Lefebvre casts Rawls as a swimming instructor. We start in the shallow end of the pool, comfortable with the liberal assumption that society should be organised as “a fair system of cooperation between free and equal persons.” Under Rawls’s gentle yet systematic tutelage, we paddle confidently forward. Before we know it, though, we find ourselves in much deeper water. We are still in the familiar surrounds of a liberal democracy with a market-based economy, but we are now logically committed to a fundamental overhaul of social arrangements, particularly when it comes to tackling the inequalities that markets generate.

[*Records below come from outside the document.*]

theorem patchGives_sub {n : Nat} (hn : 0 < n) (op : Bop) (hop : op = .sub ∨ op = .cp) (s : State) (a b : BitVec n) :
    PatchGives s (bopCompute op s.extPending s.flags a b).2
      (differenceFlags s a b (carryIn s) (bopCompute op s.extPending s.flags a b).1
        (stickyZero s (bopCompute op s.extPending s.flags a b).1) (isZero a || isZero b)) := by
  rw [← carryNat_carryIn, ← stickyZero_eq, ← blank2_eq]
  obtain rfl | rfl := hop <;> exact patchGives_difference hn s a b _ _ _ _

/-- The bitwise operations. -/
def Bitwise (op : Bop) : Prop := op = .and ∨ op = .or ∨ op = .xor ∨ op = .tm ∨ op = .tcm

theorem isBitwise_bop {n : Nat} {op : Bop} (hop : Bitwise op) (ext : Bool) (f : Byte) (a b : BitVec n) :
    IsBitwise op a b (bopCompute op ext f a b).1 := by
  intro i hi
  obtain rfl | rfl | rfl | rfl | rfl := hop <;> simp [bopCompute, bitOf, hi]

theorem patchGives_bitwise {n : Nat} {op : Bop} (hop : Bitwise op) (s : State) (ext : Bool) (f : Byte) (a b : BitVec n) :
    PatchGives s (bopCompute op ext f a b).2 (logicFlags s a b (bopCompute op ext f a b).1) := by
  obtain rfl | rfl | rfl | rfl | rfl := hop <;> exact patchGives_logic s a b _

/-! ### The operand forms -/

theorem eq_kindExtend {k : LoadKind} {v : BitVec (Size.bits (kindSize k))} {w : Quad} (h : Extended k v w) :
    w = kindExtend k v := by
  have h' := extended_kindExtend k v
  unfold Extended at h h'
  split at h
  · next hk => rw [if_pos hk] at h'; exact BitVec.eq_of_toInt_eq (h.trans h'.symm)
  · next hk => rw [if_neg hk] at h'; exact BitVec.eq_of_toNat_eq (h.trans h'.symm)

/-- A form with a register destination reads its source and is the operation on registers. -/
theorem exec_regForm {s : State} {f : BopForm} {rd : Reg} {b : Quad} (op : Bop) (h : RegOperands s f rd b) :
    exec (bopInstr op f) s = bopReg op rd b s.flags s := by
  rw [exec_bopInstr]
  cases h with
  | imm32 | uimm16 | reg => rfl
  | load k rd m b hu hr hv =>
    unfold bop
    simp only
    rw [busRead_of_readable hu hr, eq_kindExtend hv]
    rfl

/-- A form with a memory destination is the operation on its datum. -/
theorem exec_memForm {s : State} {f : BopForm} {z : Size} {ea : Quad} {b : BitVec (Size.bits z)} (op : Bop)
    (h : MemOperands s f z ea b) : exec (bopInstr op f) s = bopMem op z ea b s := by
  rw [exec_bopInstr]
  cases h <;> rfl

theorem after_setFlags {s : State} {p : FlagPatch} {flags : Byte} (hf : (s.setFlags p).flags = flags) :
    After [] flags s (s.setFlags p) := ⟨onlyRegs_setFlags s p, hf, setFlags_pc s p⟩

theorem setFlags_eq_withFlags (s : State) (p : FlagPatch) : s.setFlags p = { s with flags := (s.setFlags p).flags } := by
  unfold State.setFlags
  split <;> rfl

/-- An operation that writes its register destination. -/
theorem bopReg_writes {op : Bop} {rd : Reg} {b : Quad} {s : State} {flags : Byte → Byte} (hop : bopWrites op = true)
    (hf : PatchGives s (bopCompute op s.extPending s.flags (s.reg rd) b).2 flags) :
    ∃ t, bopReg op rd b s.flags s = .next t ∧ t.reg rd = (bopCompute op s.extPending s.flags (s.reg rd) b).1
      ∧ After [rd] (flags s.flags) s t := by
  refine ⟨_, bopReg_eq op rd b s.flags s, ?_, ?_⟩
  · rw [if_pos hop, setFlags_reg, reg_writeReg_same]
  · rw [if_pos hop]
    exact after_writeReg_setFlags (hf s rfl)
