/-- R71, R72, R154 (b): in an assembled image a label has the index R72 counts, is resolved, and its location is the Code
address where its block starts, the sum of the sizes of the instruction lines before it; the word there is the opcode word of
the next instruction line of the source, or the unwritten word after the last one. The rule is the spec's own derivation; the
placement by a cursor is its decision D20; that the address is below CODE_WORDS for an empty block too is the model's choice,
log entry 17; one declaration per name is log entry 9. -/
def Obligations.AssembledLabelsStandAtTheirBlocks : Prop :=
  ∀ (cfg : Config) (source : List Block) (im : Image) (pre : List BlockKind) (name : Token) (body : List Token)
    (post : List BlockKind), cfg.wf → assemble cfg source = .ok im →
    classifyBlocks source = .ok (pre ++ .label name body :: post) →
    let start := linesSize (pre.flatMap BlockKind.instructionLines)
    start < cfg.codeWords ∧
    im.symtab[(pre.map BlockKind.symbolCount).sum]? =
      some { kind := .label, resolved := true, location := BitVec.ofNat 32 start } ∧
    match body ++ post.flatMap BlockKind.instructionLines with
    | line :: _ => ∃ op, lineOpcode line = some op ∧ Mem.read im.code start = op.number
    | [] => Mem.read im.code start = 0
end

Rawls’s starting point is hard to fault. The ideal of society as a fair system of cooperation is intuitively compelling and places reciprocity at the centre of human relationships. We understand ourselves and our fellow citizens as “self-interested and other regarding, rational and reasonable” — as people who “seek their own advantage and honour fair terms of cooperation.” This approach has “a powerful moral psychology built into it.”
But while the theory is appealing, it doesn’t accord with how we live. Selfishness often swamps cooperation, regard for others is often discarded and reason often succumbs to conspiracy theories. How else to explain Donald Trump, men’s coercive control over women, or the everyday venom of social media? If we’re soaking in liberal culture, as Lefebvre attests, it hasn’t inoculated us against more malign influences. And if he’d trailed a different comb through popular media, might he have found other ideologies permeating society? Even if liberalism has spread to every “nook and cranny” of our culture, it hasn’t dislodged less palatable ideologies breeding in dark corners.
Lefebvre is ready for this gripe. Despite our immersion in liberal values, he says, we don’t live in a liberal society, but in a shadow place he terms “liberaldom,” where freedom, equality and fairness are given little more than lip service. We believe that society should be a fair system of cooperation but lack confidence that it can be. The result is a kind of “zombie liberalism”: not completely dead because we’re not willing to kill it off, yet barely alive because we can’t muster the conviction needed to sustain it. We are pretend liberals in a pretend liberal world.
Lefebvre believes Rawls offers us a way out of this morass. But not in the way he’s usually understood.
Most writing about Rawls focuses on the reform of political and economic structures. Using this approach, Daniel Chandler opens his book by unpacking Rawls’s key concepts and responding to significant criticisms made by other philosophical luminaries, including Rawls’s Harvard colleague Amartya Sen and current Harvard scholar Michael Sandel. He then seeks to apply Rawlsian principles to contemporary society. Anyone with an egalitarian outlook will recognise key proposals, including much greater investment in early childhood education and care, deprioritising school “choice” in favour of an education system that gives every pupil a fair start, and higher taxes on corporations, wealth, inheritances and gifts.
Others of Chandler’s proposals might be less familiar. He wants predistribution rather than redistribution, with a focus on raising wages and reducing returns to capital. This could put him on the side of limitarians, who argue for caps on income and wealth. It’s not just that inequalities are best avoided rather than patched up through taxes and transfers, it’s also that Chandler agrees with Rawls that we can’t rely on government payments and welfare services to generate widely shared prosperity. Fairness is not simply a matter of more equal income and wealth distribution: it must also tackle “the concentration of economic power and control” and safeguard “opportunities for self-respect, including through work.”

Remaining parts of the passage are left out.